Nothing is needed except the lines below that run from the one with "s.linkIn := rfl" through the one with "s.refreshPtr := rfl", repeated exactly.

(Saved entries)
.....
/-! ## `setQueue` -/

@[simp] theorem State.setQueue_cycle (q : Nat) (x : Queue) : (s.setQueue q x).cycle = s.cycle := rfl
@[simp] theorem State.setQueue_agenda (q : Nat) (x : Queue) : (s.setQueue q x).agenda = s.agenda := rfl
@[simp] theorem State.setQueue_cur (q : Nat) (x : Queue) : (s.setQueue q x).cur = s.cur := rfl
@[simp] theorem State.setQueue_curElem (q : Nat) (x : Queue) : (s.setQueue q x).curElem = s.curElem := rfl
@[simp] theorem State.setQueue_curCmd (q : Nat) (x : Queue) : (s.setQueue q x).curCmd = s.curCmd := rfl
@[simp] theorem State.setQueue_free (q : Nat) (x : Queue) : (s.setQueue q x).free = s.free := rfl
@[simp] theorem State.setQueue_hostIn (q : Nat) (x : Queue) : (s.setQueue q x).hostIn = s.hostIn := rfl
@[simp] theorem State.setQueue_linkIn (q : Nat) (x : Queue) : (s.setQueue q x).linkIn = s.linkIn := rfl
@[simp] theorem State.setQueue_out (q : Nat) (x : Queue) : (s.setQueue q x).out = s.out := rfl
@[simp] theorem State.setQueue_mem (q : Nat) (x : Queue) : (s.setQueue q x).mem = s.mem := rfl
@[simp] theorem State.setQueue_checks (q : Nat) (x : Queue) : (s.setQueue q x).checks = s.checks := rfl
@[simp] theorem State.setQueue_codeSeen (q : Nat) (x : Queue) : (s.setQueue q x).codeSeen = s.codeSeen := rfl
@[simp] theorem State.setQueue_errs (q : Nat) (x : Queue) : (s.setQueue q x).errs = s.errs := rfl
@[simp] theorem State.setQueue_bankCE (q : Nat) (x : Queue) : (s.setQueue q x).bankCE = s.bankCE := rfl
@[simp] theorem State.setQueue_basinCE (q : Nat) (x : Queue) : (s.setQueue q x).basinCE = s.basinCE := rfl
@[simp] theorem State.setQueue_tlb1 (q : Nat) (x : Queue) : (s.setQueue q x).tlb1 = s.tlb1 := rfl
@[simp] theorem State.setQueue_tlb2 (q : Nat) (x : Queue) : (s.setQueue q x).tlb2 = s.tlb2 := rfl
@[simp] theorem State.setQueue_pins (q : Nat) (x : Queue) : (s.setQueue q x).pins = s.pins := rfl
@[simp] theorem State.setQueue_dead (q : Nat) (x : Queue) : (s.setQueue q x).dead = s.dead := rfl
@[simp] theorem State.setQueue_raised (q : Nat) (x : Queue) : (s.setQueue q x).raised = s.raised := rfl
@[simp] theorem State.setQueue_refreshPtr (q : Nat) (x : Queue) : (s.setQueue q x).refreshPtr = s.refreshPtr := rfl
@[simp] theorem State.setQueue_elided (q : Nat) (x : Queue) : (s.setQueue q x).elided = s.elided := rfl
@[simp] theorem State.setQueue_threads (q : Nat) (x : Queue) : (s.setQueue q x).threads = s.threads := rfl
@[simp] theorem State.setQueue_elems (q : Nat) (x : Queue) : (s.setQueue q x).elems = s.elems := rfl
@[simp] theorem State.setQueue_bank (q : Nat) (x : Queue) : (s.setQueue q x).bank = s.bank := rfl
@[simp] theorem State.setQueue_bankMeta (q : Nat) (x : Queue) : (s.setQueue q x).bankMeta = s.bankMeta := rfl
@[simp] theorem State.setQueue_planeQ (q : Nat) (x : Queue) : (s.setQueue q x).planeQ = s.planeQ := rfl
@[simp] theorem State.setQueue_bankQ (q : Nat) (x : Queue) : (s.setQueue q x).bankQ = s.bankQ := rfl
@[simp] theorem State.setQueue_active (q : Nat) (x : Queue) : (s.setQueue q x).active = s.active := rfl
@[simp] theorem State.setQueue_standby (q : Nat) (x : Queue) : (s.setQueue q x).standby = s.standby := rfl
@[simp] theorem State.setQueue_isls (q : Nat) (x : Queue) : (s.setQueue q x).isls = s.isls := rfl
@[simp] theorem State.setQueue_links (q : Nat) (x : Queue) : (s.setQueue q x).links = s.links := rfl
@[simp] theorem State.setQueue_cmdTab (q : Nat) (x : Queue) : (s.setQueue q x).cmdTab = s.cmdTab := rfl
@[simp] theorem State.setQueue_runs (q : Nat) (x : Queue) : (s.setQueue q x).runs = s.runs := rfl
@[simp] theorem State.setQueue_acc (q : Nat) (x : Queue) : (s.setQueue q x).acc = s.acc := rfl
@[simp] theorem State.setQueue_tileA (q : Nat) (x : Queue) : (s.setQueue q x).tileA = s.tileA := rfl
@[simp] theorem State.setQueue_tileS (q : Nat) (x : Queue) : (s.setQueue q x).tileS = s.tileS := rfl
@[simp] theorem State.setQueue_slots (q : Nat) (x : Queue) : (s.setQueue q x).slots = s.slots := rfl
@[simp] theorem State.setQueue_cams (q : Nat) (x : Queue) : (s.setQueue q x).cams = s.cams := rfl
@[simp] theorem State.setQueue_sst (q : Nat) (x : Queue) : (s.setQueue q x).sst = s.sst := rfl
@[simp] theorem State.setQueue_atq (q : Nat) (x : Queue) : (s.setQueue q x).atq = s.atq := rfl
@[simp] theorem State.setQueue_atRun (q : Nat) (x : Queue) : (s.setQueue q x).atRun = s.atRun := rfl
@[simp] theorem State.setQueue_tasks (q : Nat) (x : Queue) : (s.setQueue q x).tasks = s.tasks := rfl
@[simp] theorem State.setQueue_gangs (q : Nat) (x : Queue) : (s.setQueue q x).gangs = s.gangs := rfl
@[simp] theorem State.setQueue_owner (q : Nat) (x : Queue) : (s.setQueue q x).owner = s.owner := rfl
@[simp] theorem State.setQueue_booked (q : Nat) (x : Queue) : (s.setQueue q x).booked = s.booked := rfl
@[simp] theorem State.setQueue_nextTask (q : Nat) (x : Queue) : (s.setQueue q x).nextTask = s.nextTask := rfl
@[simp] theorem State.setQueue_nextGang (q : Nat) (x : Queue) : (s.setQueue q x).nextGang = s.nextGang := rfl
@[simp] theorem State.setQueue_nextOp (q : Nat) (x : Queue) : (s.setQueue q x).nextOp = s.nextOp := rfl
@[simp] theorem State.setQueue_nextLay (q : Nat) (x : Queue) : (s.setQueue q x).nextLay = s.nextLay := rfl
@[simp] theorem State.setQueue_bars (q : Nat) (x : Queue) : (s.setQueue q x).bars = s.bars := rfl
@[simp] theorem State.setQueue_berths (q : Nat) (x : Queue) : (s.setQueue q x).berths = s.berths := rfl
@[simp] theorem State.setQueue_disps (q : Nat) (x : Queue) : (s.setQueue q x).disps = s.disps := rfl
@[simp] theorem State.setQueue_saves (q : Nat) (x : Queue) : (s.setQueue q x).saves = s.saves := rfl
@[simp] theorem State.setQueue_fb (q : Nat) (x : Queue) : (s.setQueue q x).fb = s.fb := rfl
@[simp] theorem State.setQueue_faultQ (q : Nat) (x : Queue) : (s.setQueue q x).faultQ = s.faultQ := rfl
@[simp] theorem State.setQueue_recorded (q : Nat) (x : Queue) : (s.setQueue q x).recorded = s.recorded := rfl
@[simp] theorem State.setQueue_regs (q : Nat) (x : Queue) : (s.setQueue q x).regs = s.regs := rfl
@[simp] theorem State.setQueue_pkgId (q : Nat) (x : Queue) : (s.setQueue q x).pkgId = s.pkgId := rfl
@[simp] theorem State.setQueue_raceFlag (q : Nat) (x : Queue) : (s.setQueue q x).raceFlag = s.raceFlag := rfl
@[simp] theorem State.setQueue_kept (q : Nat) (x : Queue) : (s.setQueue q x).kept = s.kept := rfl
@[simp] theorem State.setQueue_stores (q : Nat) (x : Queue) : (s.setQueue q x).stores = s.stores := rfl
@[simp] theorem State.setQueue_badPorts (q : Nat) (x : Queue) : (s.setQueue q x).badPorts = s.badPorts := rfl
@[simp] theorem State.setQueue_unreach (q : Nat) (x : Queue) : (s.setQueue q x).unreach = s.unreach := rfl
@[simp] theorem State.setQueue_mailWait (q : Nat) (x : Queue) : (s.setQueue q x).mailWait = s.mailWait := rfl
@[simp] theorem State.setQueue_colls (q : Nat) (x : Queue) : (s.setQueue q x).colls = s.colls := rfl
@[simp] theorem State.setQueue_collCount (q : Nat) (x : Queue) : (s.setQueue q x).collCount = s.collCount := rfl
@[simp] theorem State.setQueue_dying (q : Nat) (x : Queue) : (s.setQueue q x).dying = s.dying := rfl
@[simp] theorem State.setQueue_start (q : Nat) (x : Queue) : (s.setQueue q x).start = s.start := rfl

/-! ## Accessors after updates -/

@[simp] theorem State.thr_setThr_same (c : Ctx) (t : Thread) : (s.setThr c t).thr c = t :=
  mget_mset_same s.threads c.toNat t
theorem State.thr_setThr_ne {c d : Ctx} (h : d ≠ c) (t : Thread) : (s.setThr c t).thr d = s.thr d :=
  mget_mset_ne s.threads (fun e => h (BitVec.eq_of_toNat_eq e)) t
@[simp] theorem State.thr_modThr_same (c : Ctx) (f : Thread → Thread) : (s.modThr c f).thr c = f (s.thr c) :=
  s.thr_setThr_same c _
theorem State.thr_modThr_ne {c d : Ctx} (h : d ≠ c) (f : Thread → Thread) : (s.modThr c f).thr d = s.thr d :=
  s.thr_setThr_ne h _
/-- A change of one thread is the setting of that thread to what it then is. -/
theorem State.modThr_eq (c : Ctx) (f : Thread → Thread) : s.modThr c f = s.setThr c ((s.modThr c f).thr c) := by
  rw [State.thr_modThr_same]; rfl
@[simp] theorem State.task_setTask_same (id : Nat) (t : Task) : (s.setTask id t).task id = t :=
  mget_mset_same s.tasks id t
theorem State.task_setTask_ne {id j : Nat} (h : j ≠ id) (t : Task) : (s.setTask id t).task j = s.task j :=
  mget_mset_ne s.tasks h t
theorem State.task_modTask_same (id : Nat) (f : Task → Task) (h : (s.task id).gang ≠ 0) :
    (s.modTask id f).task id = f (s.task id) := by
  simp [State.modTask, h]
theorem State.task_modTask_ne {id j : Nat} (h : j ≠ id) (f : Task → Task) : (s.modTask id f).task j = s.task j := by
  unfold State.modTask; split
  · rfl
  · exact s.task_setTask_ne h _
@[simp] theorem State.elem_setElem_same (c : Ctx) (e : Nat) (x : Elem) : (s.setElem c e x).elem c e = x :=
  mget_mset_same s.elems (eKey c e) x
theorem State.elem_setElem_ne {c d : Ctx} {e g : Nat} (h : eKey d g ≠ eKey c e) (x : Elem) :
    (s.setElem c e x).elem d g = s.elem d g := mget_mset_ne s.elems h x
@[simp] theorem State.isl_setIsl_same (c : Ctx) (i : Nat) (x : Isl) : (s.setIsl c i x).isl c i = x :=
  mget_mset_same s.isls (iKey c i) x
theorem State.isl_setIsl_ne {c d : Ctx} {i j : Nat} (h : iKey d j ≠ iKey c i) (x : Isl) :
    (s.setIsl c i x).isl d j = s.isl d j := mget_mset_ne s.isls h x
@[simp] theorem State.run_setRun_same (c : Ctx) (k : Nat) (x : CmdRun) : (s.setRun c k x).run c k = x :=
  mget_mset_same s.runs (kKey c k) x
theorem State.run_setRun_ne {c d : Ctx} {k j : Nat} (h : kKey d j ≠ kKey c k) (x : CmdRun) :
    (s.setRun c k x).run d j = s.run d j := mget_mset_ne s.runs h x
@[simp] theorem State.cmdRec_setCmdRec_same (c : Ctx) (k : Nat) (x : CmdRec) : (s.setCmdRec c k x).cmdRec c k = x :=
  mget_mset_same s.cmdTab (kKey c k) x
@[simp] theorem State.gang_setGang_same (g : Nat) (x : Gang) : (s.setGang g x).gang g = x := mget_mset_same s.gangs g x
@[simp] theorem State.queue_setQueue_same (q : Nat) (x : Queue) : (s.setQueue q x).queue q = x :=
  mget_mset_same s.queues q x

/-! ## General registers -/

@[simp] theorem Thread.get_zero (t : Thread) : t.get 0 = 0 := rfl
theorem reg_ne_zero {r : Reg} (h : r ≠ 0) : r.toNat ≠ 0 := fun e => h (BitVec.eq_of_toNat_eq (by simpa using e))
theorem reg_toNat_inj {r d : Reg} : r.toNat = d.toNat ↔ r = d := ⟨fun e => BitVec.eq_of_toNat_eq e, fun e => e ▸ rfl⟩
theorem Thread.get_put (t : Thread) (d r : Reg) (v : Word) (p : Bool) :
    (t.put d v p).get r = if r = d ∧ d ≠ 0 then v else t.get r := by
  by_cases hd : d = 0
  · subst hd; simp [Thread.put]
  · have h1 : t.put d v p = { t with
        g := mset t.g d.toNat v
        poison := if p then t.poison ||| (1#32 <<< d.toNat) else t.poison &&& ~~~(1#32 <<< d.toNat) } := if_neg hd
    rw [h1]
    by_cases hr : r = 0
    · rw [if_neg (fun (h : r = d ∧ d ≠ 0) => hd (h.1 ▸ hr))]; subst hr; rfl
    · show (if r = 0 then 0 else mget (mset t.g d.toNat v) r.toNat) = if r = d ∧ d ≠ 0 then v else
        (if r = 0 then 0 else mget t.g r.toNat)
      rw [if_neg hr, if_neg hr, mget_mset]
      by_cases h : r = d
      · rw [if_pos (reg_toNat_inj.2 h), if_pos ⟨h, hd⟩]
      · rw [if_neg (fun e => h (reg_toNat_inj.1 e)), if_neg (fun e => h e.1)]
theorem testBit_setBit (p : BitVec 32) (d r : Reg) (b : Bool) :
    (if b then p ||| (1#32 <<< d.toNat) else p &&& ~~~(1#32 <<< d.toNat)).getLsbD r.toNat =
      if r = d then b else p.getLsbD r.toNat := by
  have hr := r.isLt
  have hd := d.isLt
  have key : (1#32 <<< d.toNat).getLsbD r.toNat = decide (r = d) := by
    simp only [BitVec.getLsbD_shiftLeft, BitVec.getLsbD_one]
    by_cases h : r = d
    · subst h; simp; omega
    · have : r.toNat ≠ d.toNat := fun e => h (BitVec.eq_of_toNat_eq e)
      simp [h]; omega
  cases b
  · simp only [Bool.false_eq_true, if_false, BitVec.getLsbD_and, BitVec.getLsbD_not, key]
    by_cases h : r = d
    · simp [h]
    · have : r.toNat < 32 := by omega
      simp [h, this]
  · simp only [if_true, BitVec.getLsbD_or, key]
    by_cases h : r = d <;> simp [h]
theorem Thread.poisoned_put (t : Thread) (d r : Reg) (v : Word) (p : Bool) :
    (t.put d v p).poisoned r = if r = d ∧ d ≠ 0 then p else t.poisoned r := by
  by_cases hd : d = 0
  · subst hd; simp [Thread.put]
  · have h1 : t.put d v p = { t with
        g := mset t.g d.toNat v
        poison := if p then t.poison ||| (1#32 <<< d.toNat) else t.poison &&& ~~~(1#32 <<< d.toNat) } := if_neg hd
    rw [h1]
    show (if p then t.poison ||| (1#32 <<< d.toNat) else t.poison &&& ~~~(1#32 <<< d.toNat)).getLsbD r.toNat = _
    rw [testBit_setBit]
    by_cases h : r = d
    · rw [if_pos h, if_pos ⟨h, hd⟩]
    · rw [if_neg h, if_neg (fun e => h e.1)]; rfl

end Sys2Proof.Machine
end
.....
#### SOLUTION TO THE PROBLEM:
@[simp] theorem State.setQueue_linkIn (q : Nat) (x : Queue) : (s.setQueue q x).linkIn = s.linkIn := rfl
@[simp] theorem State.setQueue_out (q : Nat) (x : Queue) : (s.setQueue q x).out = s.out := rfl
@[simp] theorem State.setQueue_mem (q : Nat) (x : Queue) : (s.setQueue q x).mem = s.mem := rfl
@[simp] theorem State.setQueue_checks (q : Nat) (x : Queue) : (s.setQueue q x).checks = s.checks := rfl
@[simp] theorem State.setQueue_codeSeen (q : Nat) (x : Queue) : (s.setQueue q x).codeSeen = s.codeSeen := rfl
@[simp] theorem State.setQueue_errs (q : Nat) (x : Queue) : (s.setQueue q x).errs = s.errs := rfl
@[simp] theorem State.setQueue_bankCE (q : Nat) (x : Queue) : (s.setQueue q x).bankCE = s.bankCE := rfl
@[simp] theorem State.setQueue_basinCE (q : Nat) (x : Queue) : (s.setQueue q x).basinCE = s.basinCE := rfl
@[simp] theorem State.setQueue_tlb1 (q : Nat) (x : Queue) : (s.setQueue q x).tlb1 = s.tlb1 := rfl
@[simp] theorem State.setQueue_tlb2 (q : Nat) (x : Queue) : (s.setQueue q x).tlb2 = s.tlb2 := rfl
@[simp] theorem State.setQueue_pins (q : Nat) (x : Queue) : (s.setQueue q x).pins = s.pins := rfl
@[simp] theorem State.setQueue_dead (q : Nat) (x : Queue) : (s.setQueue q x).dead = s.dead := rfl
@[simp] theorem State.setQueue_raised (q : Nat) (x : Queue) : (s.setQueue q x).raised = s.raised := rfl
@[simp] theorem State.setQueue_refreshPtr (q : Nat) (x : Queue) : (s.setQueue q x).refreshPtr = s.refreshPtr := rfl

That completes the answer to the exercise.